SUPPLIED DATA
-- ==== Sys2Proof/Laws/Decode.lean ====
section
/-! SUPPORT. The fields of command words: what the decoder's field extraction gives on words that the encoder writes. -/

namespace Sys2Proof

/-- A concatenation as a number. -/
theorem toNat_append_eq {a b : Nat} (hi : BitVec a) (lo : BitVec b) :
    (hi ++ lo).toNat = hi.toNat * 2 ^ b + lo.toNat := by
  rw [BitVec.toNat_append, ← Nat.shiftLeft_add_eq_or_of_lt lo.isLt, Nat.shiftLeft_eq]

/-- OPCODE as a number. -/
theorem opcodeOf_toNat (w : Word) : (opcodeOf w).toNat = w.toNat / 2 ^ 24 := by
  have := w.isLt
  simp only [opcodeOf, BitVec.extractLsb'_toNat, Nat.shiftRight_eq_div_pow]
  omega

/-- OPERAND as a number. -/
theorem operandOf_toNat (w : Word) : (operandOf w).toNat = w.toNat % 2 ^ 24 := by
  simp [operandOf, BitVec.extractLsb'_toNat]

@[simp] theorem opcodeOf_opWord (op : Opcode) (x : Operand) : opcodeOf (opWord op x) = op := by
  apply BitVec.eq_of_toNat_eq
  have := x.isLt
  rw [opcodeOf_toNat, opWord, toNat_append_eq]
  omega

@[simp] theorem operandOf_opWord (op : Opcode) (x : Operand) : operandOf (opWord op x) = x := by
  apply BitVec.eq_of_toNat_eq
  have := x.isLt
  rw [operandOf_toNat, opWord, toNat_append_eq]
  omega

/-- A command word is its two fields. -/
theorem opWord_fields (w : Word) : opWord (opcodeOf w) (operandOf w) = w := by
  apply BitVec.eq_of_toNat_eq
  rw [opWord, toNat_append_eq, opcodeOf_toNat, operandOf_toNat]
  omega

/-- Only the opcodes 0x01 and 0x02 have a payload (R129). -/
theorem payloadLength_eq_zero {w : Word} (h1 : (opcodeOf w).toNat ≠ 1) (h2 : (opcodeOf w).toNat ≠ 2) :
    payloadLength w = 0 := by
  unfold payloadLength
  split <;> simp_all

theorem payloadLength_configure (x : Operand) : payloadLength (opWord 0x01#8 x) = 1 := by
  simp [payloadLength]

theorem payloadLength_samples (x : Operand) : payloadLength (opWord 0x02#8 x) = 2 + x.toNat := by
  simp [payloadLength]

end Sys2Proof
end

---

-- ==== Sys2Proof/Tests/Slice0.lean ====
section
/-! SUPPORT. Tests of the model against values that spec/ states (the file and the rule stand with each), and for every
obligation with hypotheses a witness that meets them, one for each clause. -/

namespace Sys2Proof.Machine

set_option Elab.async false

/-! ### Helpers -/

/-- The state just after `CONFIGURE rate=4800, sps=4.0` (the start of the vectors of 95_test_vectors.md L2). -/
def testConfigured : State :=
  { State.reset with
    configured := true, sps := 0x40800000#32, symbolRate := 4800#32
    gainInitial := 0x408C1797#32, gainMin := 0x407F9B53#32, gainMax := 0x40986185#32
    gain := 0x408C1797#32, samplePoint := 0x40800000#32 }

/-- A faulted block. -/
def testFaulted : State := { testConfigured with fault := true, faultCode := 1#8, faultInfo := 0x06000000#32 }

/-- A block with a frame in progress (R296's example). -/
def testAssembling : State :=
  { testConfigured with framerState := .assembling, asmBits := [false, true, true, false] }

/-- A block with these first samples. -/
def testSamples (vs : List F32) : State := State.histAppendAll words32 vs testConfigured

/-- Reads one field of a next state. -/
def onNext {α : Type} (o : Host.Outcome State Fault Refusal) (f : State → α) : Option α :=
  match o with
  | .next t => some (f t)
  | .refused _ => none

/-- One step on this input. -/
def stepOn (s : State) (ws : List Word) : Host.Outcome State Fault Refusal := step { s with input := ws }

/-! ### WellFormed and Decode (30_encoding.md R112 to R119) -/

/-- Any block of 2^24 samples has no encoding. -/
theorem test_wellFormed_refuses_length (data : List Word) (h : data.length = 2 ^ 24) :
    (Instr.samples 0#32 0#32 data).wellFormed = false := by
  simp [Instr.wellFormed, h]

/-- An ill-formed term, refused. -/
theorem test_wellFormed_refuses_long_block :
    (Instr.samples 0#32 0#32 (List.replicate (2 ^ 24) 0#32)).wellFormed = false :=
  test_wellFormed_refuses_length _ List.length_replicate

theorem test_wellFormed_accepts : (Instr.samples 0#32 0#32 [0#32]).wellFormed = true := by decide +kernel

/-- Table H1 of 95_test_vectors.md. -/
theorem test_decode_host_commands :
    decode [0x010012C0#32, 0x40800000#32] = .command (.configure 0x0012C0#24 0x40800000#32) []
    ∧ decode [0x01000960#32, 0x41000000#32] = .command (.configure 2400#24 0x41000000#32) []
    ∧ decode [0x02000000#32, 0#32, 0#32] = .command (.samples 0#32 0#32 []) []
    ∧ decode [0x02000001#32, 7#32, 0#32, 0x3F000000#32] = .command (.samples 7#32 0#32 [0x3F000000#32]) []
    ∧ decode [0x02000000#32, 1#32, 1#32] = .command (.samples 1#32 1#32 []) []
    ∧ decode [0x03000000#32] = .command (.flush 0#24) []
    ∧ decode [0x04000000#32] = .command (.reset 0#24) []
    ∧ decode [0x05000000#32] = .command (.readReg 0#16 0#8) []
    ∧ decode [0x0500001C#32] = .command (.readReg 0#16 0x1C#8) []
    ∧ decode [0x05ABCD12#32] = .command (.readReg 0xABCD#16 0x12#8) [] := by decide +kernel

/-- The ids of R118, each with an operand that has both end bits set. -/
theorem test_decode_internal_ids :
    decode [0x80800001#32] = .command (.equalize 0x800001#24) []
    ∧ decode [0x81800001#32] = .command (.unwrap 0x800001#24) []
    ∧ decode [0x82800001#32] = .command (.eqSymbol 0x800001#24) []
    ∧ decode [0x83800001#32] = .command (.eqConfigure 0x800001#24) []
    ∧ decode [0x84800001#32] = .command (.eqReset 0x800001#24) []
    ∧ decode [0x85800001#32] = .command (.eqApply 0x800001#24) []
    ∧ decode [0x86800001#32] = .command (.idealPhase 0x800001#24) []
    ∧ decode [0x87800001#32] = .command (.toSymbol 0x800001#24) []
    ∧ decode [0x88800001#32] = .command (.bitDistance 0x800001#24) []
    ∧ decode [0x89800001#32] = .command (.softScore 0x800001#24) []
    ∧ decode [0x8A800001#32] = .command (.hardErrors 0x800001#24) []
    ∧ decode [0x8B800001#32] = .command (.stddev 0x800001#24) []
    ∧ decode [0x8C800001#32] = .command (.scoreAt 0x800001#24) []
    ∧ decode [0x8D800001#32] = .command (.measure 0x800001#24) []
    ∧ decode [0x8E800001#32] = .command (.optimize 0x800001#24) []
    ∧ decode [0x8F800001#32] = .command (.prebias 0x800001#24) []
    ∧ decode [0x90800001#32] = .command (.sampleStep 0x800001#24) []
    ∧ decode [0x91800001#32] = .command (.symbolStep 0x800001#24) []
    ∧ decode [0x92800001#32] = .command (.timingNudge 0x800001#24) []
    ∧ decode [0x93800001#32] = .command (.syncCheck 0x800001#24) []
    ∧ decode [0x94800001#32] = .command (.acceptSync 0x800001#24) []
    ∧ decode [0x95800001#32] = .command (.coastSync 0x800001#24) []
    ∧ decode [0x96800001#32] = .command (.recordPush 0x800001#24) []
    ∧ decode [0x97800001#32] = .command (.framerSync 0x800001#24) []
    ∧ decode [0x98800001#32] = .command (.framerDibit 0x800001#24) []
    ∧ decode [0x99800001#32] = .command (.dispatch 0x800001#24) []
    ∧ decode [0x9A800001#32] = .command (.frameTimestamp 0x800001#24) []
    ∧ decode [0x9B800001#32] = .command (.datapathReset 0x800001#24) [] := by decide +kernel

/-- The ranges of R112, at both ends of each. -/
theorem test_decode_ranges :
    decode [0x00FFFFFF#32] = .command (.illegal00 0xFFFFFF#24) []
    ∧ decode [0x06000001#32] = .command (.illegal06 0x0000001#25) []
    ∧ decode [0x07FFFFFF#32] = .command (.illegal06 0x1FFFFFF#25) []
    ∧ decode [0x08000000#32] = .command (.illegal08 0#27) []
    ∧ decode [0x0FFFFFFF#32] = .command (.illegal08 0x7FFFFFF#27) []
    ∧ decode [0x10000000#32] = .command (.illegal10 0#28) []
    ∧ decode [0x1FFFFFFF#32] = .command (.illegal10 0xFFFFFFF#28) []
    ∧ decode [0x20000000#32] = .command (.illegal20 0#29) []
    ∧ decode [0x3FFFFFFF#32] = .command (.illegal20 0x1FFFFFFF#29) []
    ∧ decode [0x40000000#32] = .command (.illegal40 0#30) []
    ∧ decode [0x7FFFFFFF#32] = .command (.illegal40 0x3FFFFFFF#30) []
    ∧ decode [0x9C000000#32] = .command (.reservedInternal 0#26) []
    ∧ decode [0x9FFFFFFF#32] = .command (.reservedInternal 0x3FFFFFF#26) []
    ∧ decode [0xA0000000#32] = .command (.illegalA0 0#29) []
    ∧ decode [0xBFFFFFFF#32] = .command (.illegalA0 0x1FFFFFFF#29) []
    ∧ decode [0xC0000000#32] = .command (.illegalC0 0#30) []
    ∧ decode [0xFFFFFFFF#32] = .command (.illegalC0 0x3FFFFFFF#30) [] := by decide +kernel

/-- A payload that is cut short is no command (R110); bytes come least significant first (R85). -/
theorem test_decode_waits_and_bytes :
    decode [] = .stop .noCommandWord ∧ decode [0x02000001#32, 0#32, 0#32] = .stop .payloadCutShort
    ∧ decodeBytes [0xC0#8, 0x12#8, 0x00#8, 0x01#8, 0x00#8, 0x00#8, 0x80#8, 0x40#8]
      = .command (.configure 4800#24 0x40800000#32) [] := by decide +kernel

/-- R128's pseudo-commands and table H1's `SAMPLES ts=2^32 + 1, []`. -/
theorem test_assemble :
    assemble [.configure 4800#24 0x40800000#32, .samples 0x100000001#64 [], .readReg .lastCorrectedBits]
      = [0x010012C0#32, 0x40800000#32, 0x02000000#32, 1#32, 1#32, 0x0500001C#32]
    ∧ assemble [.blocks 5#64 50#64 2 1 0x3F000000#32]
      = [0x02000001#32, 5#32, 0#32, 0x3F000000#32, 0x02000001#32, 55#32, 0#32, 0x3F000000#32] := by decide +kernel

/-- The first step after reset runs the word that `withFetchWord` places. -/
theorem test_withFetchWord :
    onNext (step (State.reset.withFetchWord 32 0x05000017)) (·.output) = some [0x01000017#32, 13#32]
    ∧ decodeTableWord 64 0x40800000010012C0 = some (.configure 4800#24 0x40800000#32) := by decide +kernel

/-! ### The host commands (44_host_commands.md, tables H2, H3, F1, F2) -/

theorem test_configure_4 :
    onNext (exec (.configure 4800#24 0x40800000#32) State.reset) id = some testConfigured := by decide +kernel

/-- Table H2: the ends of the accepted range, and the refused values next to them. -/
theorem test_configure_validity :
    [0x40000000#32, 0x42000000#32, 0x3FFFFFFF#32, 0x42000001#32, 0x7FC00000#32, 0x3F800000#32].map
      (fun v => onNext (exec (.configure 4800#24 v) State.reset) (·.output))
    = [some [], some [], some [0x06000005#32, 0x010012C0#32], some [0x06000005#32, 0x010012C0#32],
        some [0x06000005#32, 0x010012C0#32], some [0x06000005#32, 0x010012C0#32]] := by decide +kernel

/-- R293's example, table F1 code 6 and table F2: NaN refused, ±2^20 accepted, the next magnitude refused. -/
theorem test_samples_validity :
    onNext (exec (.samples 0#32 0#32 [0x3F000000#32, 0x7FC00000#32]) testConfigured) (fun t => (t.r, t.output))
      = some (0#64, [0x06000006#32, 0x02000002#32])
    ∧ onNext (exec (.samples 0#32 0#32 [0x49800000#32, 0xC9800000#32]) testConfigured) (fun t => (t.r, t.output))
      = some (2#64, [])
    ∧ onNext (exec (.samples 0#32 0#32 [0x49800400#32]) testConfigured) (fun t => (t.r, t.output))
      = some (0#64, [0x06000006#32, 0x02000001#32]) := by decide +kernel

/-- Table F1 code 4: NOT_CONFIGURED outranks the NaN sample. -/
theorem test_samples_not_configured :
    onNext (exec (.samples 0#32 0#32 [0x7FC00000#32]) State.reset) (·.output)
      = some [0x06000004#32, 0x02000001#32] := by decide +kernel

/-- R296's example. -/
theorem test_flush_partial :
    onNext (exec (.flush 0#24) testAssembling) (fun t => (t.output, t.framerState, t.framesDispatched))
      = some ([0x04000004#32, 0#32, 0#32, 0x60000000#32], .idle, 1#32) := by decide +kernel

TO DO
Word for word, restate the lines of the data above that fall between the line holding "(.optimize 0x800001#24) []" and the line holding "first (R85). -/", inclusive, and no other lines.

RESULT BELOW
    ∧ decode [0x8E800001#32] = .command (.optimize 0x800001#24) []
    ∧ decode [0x8F800001#32] = .command (.prebias 0x800001#24) []
    ∧ decode [0x90800001#32] = .command (.sampleStep 0x800001#24) []
    ∧ decode [0x91800001#32] = .command (.symbolStep 0x800001#24) []
    ∧ decode [0x92800001#32] = .command (.timingNudge 0x800001#24) []
    ∧ decode [0x93800001#32] = .command (.syncCheck 0x800001#24) []
    ∧ decode [0x94800001#32] = .command (.acceptSync 0x800001#24) []
    ∧ decode [0x95800001#32] = .command (.coastSync 0x800001#24) []
    ∧ decode [0x96800001#32] = .command (.recordPush 0x800001#24) []
    ∧ decode [0x97800001#32] = .command (.framerSync 0x800001#24) []
    ∧ decode [0x98800001#32] = .command (.framerDibit 0x800001#24) []
    ∧ decode [0x99800001#32] = .command (.dispatch 0x800001#24) []
    ∧ decode [0x9A800001#32] = .command (.frameTimestamp 0x800001#24) []
    ∧ decode [0x9B800001#32] = .command (.datapathReset 0x800001#24) [] := by decide +kernel

/-- The ranges of R112, at both ends of each. -/
theorem test_decode_ranges :
    decode [0x00FFFFFF#32] = .command (.illegal00 0xFFFFFF#24) []
    ∧ decode [0x06000001#32] = .command (.illegal06 0x0000001#25) []
    ∧ decode [0x07FFFFFF#32] = .command (.illegal06 0x1FFFFFF#25) []
    ∧ decode [0x08000000#32] = .command (.illegal08 0#27) []
    ∧ decode [0x0FFFFFFF#32] = .command (.illegal08 0x7FFFFFF#27) []
    ∧ decode [0x10000000#32] = .command (.illegal10 0#28) []
    ∧ decode [0x1FFFFFFF#32] = .command (.illegal10 0xFFFFFFF#28) []
    ∧ decode [0x20000000#32] = .command (.illegal20 0#29) []
    ∧ decode [0x3FFFFFFF#32] = .command (.illegal20 0x1FFFFFFF#29) []
    ∧ decode [0x40000000#32] = .command (.illegal40 0#30) []
    ∧ decode [0x7FFFFFFF#32] = .command (.illegal40 0x3FFFFFFF#30) []
    ∧ decode [0x9C000000#32] = .command (.reservedInternal 0#26) []
    ∧ decode [0x9FFFFFFF#32] = .command (.reservedInternal 0x3FFFFFF#26) []
    ∧ decode [0xA0000000#32] = .command (.illegalA0 0#29) []
    ∧ decode [0xBFFFFFFF#32] = .command (.illegalA0 0x1FFFFFFF#29) []
    ∧ decode [0xC0000000#32] = .command (.illegalC0 0#30) []
    ∧ decode [0xFFFFFFFF#32] = .command (.illegalC0 0x3FFFFFFF#30) [] := by decide +kernel

/-- A payload that is cut short is no command (R110); bytes come least significant first (R85). -/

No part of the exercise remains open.